If the file already has other servers, just add the "youtube" key inside the existing "mcpServers" object.


How It Works

YouTube URL
    │
    ├──→ yt-dlp ──→ Transcript (timestamped, word-level)
    │
    ├──→ yt-dlp ──→ Stream URL ──→ ffmpeg ──→ Frames
    │                                │
    │                    ┌────────────┼────────────┐
    │                    │            │            │
    │              Scene Change  Visual Cues  Regular
    │              Detection    in Transcript  Intervals
    │              (ffmpeg)     ("as you can   (fill gaps)
    │                           see here")
    │                    │            │            │
    │                    └────────────┼────────────┘
    │                                │
    │                    Frame Selection (prioritized)
    │                                │
    └──────────────────→ Dense Interleave
                              │
                   ┌──────────┴──────────┐
                   │                     │
              Image Mode            Describe Mode
           (raw screenshots)     (BLIP-2 captions)
                   │                     │
              Frame + "words         Text description
              spoken during          + "words spoken
              this frame"            during this frame"

Visual Cue Detection

The analyzer scans transcript text for 25+ patterns indicating the speaker is referencing something visual:

Pattern

Example

as you can see

"As you can see here, the API returns..."

look at this

"Look at this graph"

on screen

"What's on screen right now is..."

click here

"If you click here, it opens..."

this diagram

"In this diagram, we have..."

notice how

"Notice how the color changes"

When detected, a frame is extracted at that exact timestamp — so the AI sees what the speaker was pointing at.

Scene Change Detection

Uses ffmpeg's scene detection filter (select=gt(scene,0.3)) to find where the visual content actually changes. This means:

  • Static talking-head sections get fewer frames (nothing's changing)

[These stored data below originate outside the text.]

-- ==== Sys2Proof/Laws/Codec.lean ====
section
/-! SUPPORT. The fields of a command word as arithmetic on its number (30_encoding.md rule R100). -/

namespace Sys2Proof

theorem toNat_opField (w : Word) : (opField w).toNat = w.toNat % 16 := by simp [opField]

theorem toNat_lenField (w : Word) : (lenField w).toNat = w.toNat / 256 % 256 := by
  simp [lenField, Nat.shiftRight_eq_div_pow]

theorem toNat_rsv0Field (w : Word) : (rsv0Field w).toNat = w.toNat / 32 % 8 := by
  simp [rsv0Field, Nat.shiftRight_eq_div_pow]

theorem toNat_rsv1Field (w : Word) : (rsv1Field w).toNat = w.toNat / 65536 := by
  have := w.isLt
  simp [rsv1Field, Nat.shiftRight_eq_div_pow]
  omega

theorem npField_eq (w : Word) : npField w = decide (w.toNat / 16 % 2 = 1) := by
  simp [npField, BitVec.getLsbD, Nat.testBit, Nat.shiftRight_eq_div_pow, Nat.and_comm 1]
  grind

/-- The reserved fields are zero exactly when the word's number says so. -/
theorem reserved_eq_zero (w : Word) :
    (rsv0Field w = 0 ∧ rsv1Field w = 0) ↔ w.toNat / 32 % 8 = 0 ∧ w.toNat / 65536 = 0 := by
  rw [← toNat_rsv0Field, ← toNat_rsv1Field, ← BitVec.toNat_inj, ← BitVec.toNat_inj]
  rfl

end Sys2Proof
end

  • Slide transitions, screen recordings, demos get more frames (lots changing)

Segment-Based Processing

For videos longer than 5 minutes, watch_video processes in 3-minute segments with ~1 frame every 5 seconds. The AI calls it repeatedly:

watch_video(url) → first 3 min, 36 frames
watch_video(url, start_time=180) → next 3 min, 36 frames
watch_video(url, start_time=360) → next 3 min, 36 frames
...until the end

Each response tells the AI how to continue: "To continue watching, call watch_video with start_time=360"


Tools

Tool

What it does

watch_video

Dense frame↔transcript interleaving in segments. ~1 frame/5s. The full "watch" experience.

describe_video

Full visual coverage via local BLIP-2. Every frame described as text. 400x fewer tokens than images.

get_scene_overview

Composite grid image of scene changes. Quick visual summary of the whole video.

get_frames

Extract frames at specific timestamps. For drilling into moments.

get_transcript

Full timestamped transcript.

get_video_info

Video metadata (title, channel, duration, views, description).


Examples

"Watch this video and summarize it"

The AI calls watch_video and gets interleaved content like:

[1:23] (scene change) "and here's where it gets interesting"
[screenshot of code editor]

[1:28] "if you look at this function right here"
[screenshot showing the function being discussed]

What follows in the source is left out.